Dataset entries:
/-- The microsteps of DECODE: the latched fields and the four modes (40_cycle.md R78), the address of each mode and its read
with its faults (R79), and the word read as the address (R80). -/
def Obligations.DecodeFollowsItsMicrosteps : Prop :=
  ∀ (s : State) (op : BitVec 6) (f : Fields), s.top = .decode →
    (s.micro = 0 → opcodeField s.ir = op → fieldsOf s.ir = f →
      (op = Config.opcodeMap .AIR ∨ op = Config.opcodeMap .SIR →
        controlUnitPhase s = .done { s with dec := some ⟨op, f, .none⟩, ea := none, top := .execute, micro := 0 }) ∧
      (op ≠ Config.opcodeMap .AIR → op ≠ Config.opcodeMap .SIR →
        (f.ibit = false → f.xfi = 0 → controlUnitPhase s =
          .done { s with dec := some ⟨op, f, .direct⟩, ea := some f.addr.toNat, top := .execute, micro := 0 }) ∧
        (f.ibit = false → f.xfi ≠ 0 →
          controlUnitPhase s = .done { s with dec := some ⟨op, f, .registerIndirect⟩, micro := 1 }) ∧
        (f.ibit = true → f.xfi = 0 → controlUnitPhase s = .done { s with dec := some ⟨op, f, .indexed⟩, micro := 1 }) ∧
        (f.ibit = true → f.xfi ≠ 0 →
          controlUnitPhase s = .done { s with dec := some ⟨op, f, .indexedOffset⟩, micro := 1 }))) ∧
    (s.micro = 1 → s.dec = some ⟨op, f, .registerIndirect⟩ → ∀ x, s.index.get f.xfi = some x →
      controlUnitPhase s = .done { s with ea := some (x.toNat + f.addr.toNat), top := .execute, micro := 0 }) ∧
    (s.micro = 1 → s.dec = some ⟨op, f, .indexed⟩ →
      (s.mstate = .fetch ∨ s.mstate = .store → controlUnitPhase s = .done s) ∧
      (s.mstate.busy = false →
        controlUnitPhase s = .done { s with mar := BitVec.ofNat 13 f.addr.toNat, mstate := .preFetch, micro := 2 })) ∧
    (s.micro = 1 → s.dec = some ⟨op, f, .indexedOffset⟩ → ∀ x b, s.index.get f.xfi = some x →
      x.toNat + f.addr.toNat = b →
      (s.mstate = .fetch ∨ s.mstate = .store → controlUnitPhase s = .done s) ∧
      (s.mstate.busy = false → b ≤ 8191 →
        controlUnitPhase s = .done { s with mar := BitVec.ofNat 13 b, mstate := .preFetch, micro := 2 }) ∧
      (s.mstate.busy = false → s.stopped = false → s.astate = .none → 2048 ≤ b → b ≤ 8191 →
        tick s = .next (State.takeFault { s with mar := BitVec.ofNat 13 b, mstate := .preFetch, micro := 2 }
          (.addressOutOfRange b) .memory)) ∧
      (s.mstate.busy = false → 8191 < b → controlUnitPhase s = .raise (.construction 13 b))) ∧
    (s.micro = 2 → s.dec = some ⟨op, f, .indexed⟩ ∨ s.dec = some ⟨op, f, .indexedOffset⟩ →
      controlUnitPhase s = .done { s with ea := some s.mbr.toNat, top := .execute, micro := 0 })

/-! ## Loads, stores and halt -/

/-- HLT (42_halt_load_store.md R101): halted, at EXECUTE µ0, with PC still at the HLT. PC keeping the HLT's address is
decision D22 of the spec. -/
def Obligations.HltHaltsWithoutCompleting : Prop :=
  ∀ (f : Fields) (s : State), s.Fetched → s.DecodeReadable f →
    exec (.hlt f) s = .next { s.atExecute (.hlt f) with halted := true }
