/-- A decode read at an address of MAR that names no cell faults in the memory phase of DECODE µ1. -/
theorem runInstruction_decode_read_out_of_range (h : s.Fetched) (hair : op ≠ Config.opcodeMap .AIR)
    (hsir : op ≠ Config.opcodeMap .SIR) (hi : f.ibit = true) (hlow : 2048 ≤ s.baseAddress f)
    (hhigh : s.baseAddress f ≤ 8191) :
    runInstruction op f exe s = .next (State.takeFault
      { s with
        dec := some { opcode := op, fields := f, mode := eaMode f }, micro := 2,
        mar := BitVec.ofNat 13 (s.baseAddress f), mstate := .preFetch }
      (.addressOutOfRange (s.baseAddress f)) .memory) := by
  have hmar : (BitVec.ofNat 13 (s.baseAddress f)).toNat = s.baseAddress f :=
    (BitVec.toNat_ofNat _ 13).trans (Nat.mod_eq_of_lt (by omega))
  rw [runInstruction, maxTicks, toEnd_decode_start_of_ibit h hair hsir hi]
  obtain ⟨hh, hf, ht, -, -, -, -, hms, ha, -⟩ := h
  refine toEnd_tick_memory_raises ((stopped_eq_false_iff _).2 ⟨hh, hf⟩) ?request (aluPhase_of_none ha) ?access
  case request =>
    refine (instructionControlUnit_of_decode (by exact ht)).trans ?_
    rw [decodeMicrostep_request_of_ibit hi rfl rfl]
    exact congrArg (orStall _ · _) (setMAR_of_nat (by rw [hms]; rfl) (Nat.lt_succ_of_le hhigh))
  case access =>
    rw [memoryPhase_of_outOfRange (.inl rfl) (hlow.trans_eq hmar.symm), hmar]

end

/-- The opcodes of AIR and SIR, which skip the effective address, are in the table. -/
theorem opcode_ne_of_unhandled {w : Word} {op : BitVec 6} (h : decode w = .error (.unhandledOpcode op)) (m : Mnemonic) :
    op ≠ Config.opcodeMap m := by
  obtain ⟨hnone, hop⟩ := (decode_eq_error_iff w _).1 h
  rintro rfl
  rw [← DecodeError.unhandledOpcode.inj hop, mnemonicOf_opcodeMap] at hnone
  cases hnone

/-- Settles O42: the table's gaps by `mnemonicOf_eq_none_iff`, the step by the two faults of DECODE and, past them, the
fault of E0. -/
theorem unhandledOpcodesAreDecodedThenFault : Obligations.UnhandledOpcodesAreDecodedThenFault := by
  unfold Obligations.UnhandledOpcodesAreDecodedThenFault
  refine ⟨fun w => ⟨?opcodes, fun e he => ((decode_eq_error_iff w e).1 he).2⟩, fun s w op hready hp hw hdec => ?step⟩
  case opcodes =>
    rw [decode_eq_error_iff, ← mnemonicOf_eq_none_iff]
    exact and_iff_left rfl
  case step =>
    have hair := opcode_ne_of_unhandled hdec .AIR
    have hsir := opcode_ne_of_unhandled hdec .SIR
    have hfetched := afterFetch_fetched hready
    rw [step_of_unhandled hready hp hw hdec]
    refine ⟨fun hr => runInstruction_raises_at_execute hfetched hair hsir hr rfl, ?_⟩
    rintro hi b rfl
    exact ⟨fun hlow hhigh => runInstruction_decode_read_out_of_range hfetched hair hsir hi hlow hhigh,
      fun hb => runInstruction_decode_read_too_wide hfetched hair hsir hi hb⟩

end Sys2Proof.Machine
end

section
/-!
PROOFS. The trace bit has no effect (30_encoding.md R64): running an instruction and then forgetting the trace bit is the
same as forgetting it first, in the instruction and in the state, and then running.
-/

namespace Sys2Proof.Machine

open Sys2Proof

/-! ## A state map passed through phases and outcomes -/

/-- The answer of a phase with a map applied to its state. -/
def PhaseResult.map (g : State → State) : PhaseResult → PhaseResult
  | .done s => .done (g s)
  | .raise k => .raise k
  | .noRule => .noRule

/-- The outcome of a tick or of a run with a map applied to its state. -/
def mapOutcome (g : State → State) : Host.Outcome State Fault Refusal → Host.Outcome State Fault Refusal
  | .next s => .next (g s)
  | .fault r => .fault r
  | .refused r => .refused r

theorem mapOutcome_eq_next {g : State → State} {o : Host.Outcome State Fault Refusal} {t : State}
    (h : mapOutcome g o = .next t) : ∃ u, o = .next u ∧ g u = t := by
  cases o with
  | next u => exact ⟨u, rfl, Host.Outcome.next.inj h⟩
  | fault r => cases h
  | refused r => cases h

section

variable (g : State → State)

@[simp] theorem map_done (s : State) : (PhaseResult.done s).map g = .done (g s) := rfl

@[simp] theorem map_raise (k : FaultKind) : (PhaseResult.raise k).map g = .raise k := rfl

@[simp] theorem map_noRule : PhaseResult.noRule.map g = .noRule := rfl

@[simp] theorem map_orRaise {α : Type} (c : Except FaultKind α) (k : α → PhaseResult) :
    (orRaise c k).map g = orRaise c fun v => (k v).map g := by
  cases c <;> rfl

@[simp] theorem map_withEa (s : State) (k : Nat → PhaseResult) :
    (s.withEa k).map g = s.withEa fun ea => (k ea).map g := by
  unfold State.withEa
  split <;> rfl

@[simp] theorem map_withResult (s : State) (k : Word → PhaseResult) :
    (s.withResult k).map g = s.withResult fun v => (k v).map g := by
  unfold State.withResult
  split <;> rfl

@[simp] theorem map_ite (c : Prop) [Decidable c] (p q : PhaseResult) :
    (if c then p else q).map g = if c then p.map g else q.map g := by
  split <;> rfl

end

/-! ## Control units that commute with a state map -/

/-- What a state map has to do for whole ticks to commute with it: leave the run's end and the place of the control unit
alone, and commute with the units' phases and with taking a fault. -/
structure CommutesWithTheTick (g : State → State) : Prop where
  stopped : ∀ s, (g s).stopped = s.stopped
  top : ∀ s, (g s).top = s.top
  micro : ∀ s, (g s).micro = s.micro
  takeFault : ∀ s k ph, (g s).takeFault k ph = g (s.takeFault k ph)
  alu : ∀ s, aluPhase (g s) = (aluPhase s).map g
  memory : ∀ s, memoryPhase (g s) = (memoryPhase s).map g

section

variable {g : State → State}

/-- A phase passes the map on to the outcome of the tick when the phases after it do. -/
theorem andThen_map (hg : CommutesWithTheTick g) (r : PhaseResult) (s : State) (ph : TickPhase)
    {k : State → Host.Outcome State Fault Refusal} (hk : ∀ t, k (g t) = mapOutcome g (k t)) :
    (r.map g).andThen (g s) ph k = mapOutcome g (r.andThen s ph k) := by
  cases r with
  | done t => exact hk t
  | raise e => exact congrArg Host.Outcome.next (hg.takeFault s e ph)
  | noRule => simp only [map_noRule, PhaseResult.andThen, mapOutcome, hg.top, hg.micro]

/-- When two control units commute with the map, so do the ticks with them. -/
theorem tickWith_map (hg : CommutesWithTheTick g) {cu cu' : State → PhaseResult}
    (hcu : ∀ s, cu' (g s) = (cu s).map g) (s : State) : tickWith cu' (g s) = mapOutcome g (tickWith cu s) := by
  rw [tickWith, tickWith, hg.stopped, hcu]
  split
  · rfl
  · refine andThen_map hg _ s _ fun s1 => ?_
    rw [hg.alu]
    refine andThen_map hg _ s1 _ fun s2 => ?_
    rw [hg.memory]
    exact andThen_map hg _ s2 _ fun s3 => rfl

theorem instructionEnded_map (hg : CommutesWithTheTick g) (s t : State) :
    instructionEnded (g s) (g t) = instructionEnded s t := by
  simp only [instructionEnded, hg.stopped, hg.top]

theorem toEnd_map (hg : CommutesWithTheTick g) {cu cu' : State → PhaseResult} (hcu : ∀ s, cu' (g s) = (cu s).map g)
    (n : Nat) (s : State) : toEnd (tickWith cu') n (g s) = mapOutcome g (toEnd (tickWith cu) n s) := by
  induction n generalizing s with
  | zero => rfl
  | succ n ih =>
    rw [toEnd, toEnd, tickWith_map hg hcu]
    cases tickWith cu s with
    | next t =>
      simp only [mapOutcome, instructionEnded_map hg, ih]
      split <;> rfl
    | fault r => rfl
    | refused r => rfl

end

/-! ## Forgetting the trace bit in a state -/

section

variable (s : State)

@[simp] theorem State.withoutTrace_index : s.withoutTrace.index = s.index := rfl

@[simp] theorem State.withoutTrace_mar : s.withoutTrace.mar = s.mar := rfl

@[simp] theorem State.withoutTrace_top : s.withoutTrace.top = s.top := rfl

@[simp] theorem State.withoutTrace_micro : s.withoutTrace.micro = s.micro := rfl

@[simp] theorem State.withoutTrace_dec : s.withoutTrace.dec = s.dec.map Decoded.withoutTrace := rfl

@[simp] theorem State.withoutTrace_mstate : s.withoutTrace.mstate = s.mstate := rfl

@[simp] theorem State.withoutTrace_astate : s.withoutTrace.astate = s.astate := rfl

@[simp] theorem State.withoutTrace_op1 : s.withoutTrace.op1 = s.op1 := rfl

@[simp] theorem State.withoutTrace_op2 : s.withoutTrace.op2 = s.op2 := rfl

@[simp] theorem State.withoutTrace_ctrl : s.withoutTrace.ctrl = s.ctrl := rfl

@[simp] theorem State.withoutTrace_stopped : s.withoutTrace.stopped = s.stopped := by
  simp [State.stopped, State.withoutTrace]

theorem aluPhase_withoutTrace : aluPhase s.withoutTrace = (aluPhase s).map State.withoutTrace := by
  simp only [aluPhase, State.withoutTrace_astate, State.withoutTrace_op1, State.withoutTrace_op2,
    State.withoutTrace_ctrl]
  repeat' split
  all_goals simp <;> rfl

theorem memoryPhase_withoutTrace : memoryPhase s.withoutTrace = (memoryPhase s).map State.withoutTrace := by
  simp only [memoryPhase, State.withoutTrace_mstate, State.withoutTrace_mar]
  split
  case h_1 | h_2 =>
    rw [map_ite]
    rfl
  all_goals rfl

■ WHAT YOU SHOULD DO:
Check every line of the data for the string "halted". Give the number of lines that have it, and only that.

■ PROBLEM SOLUTION:
2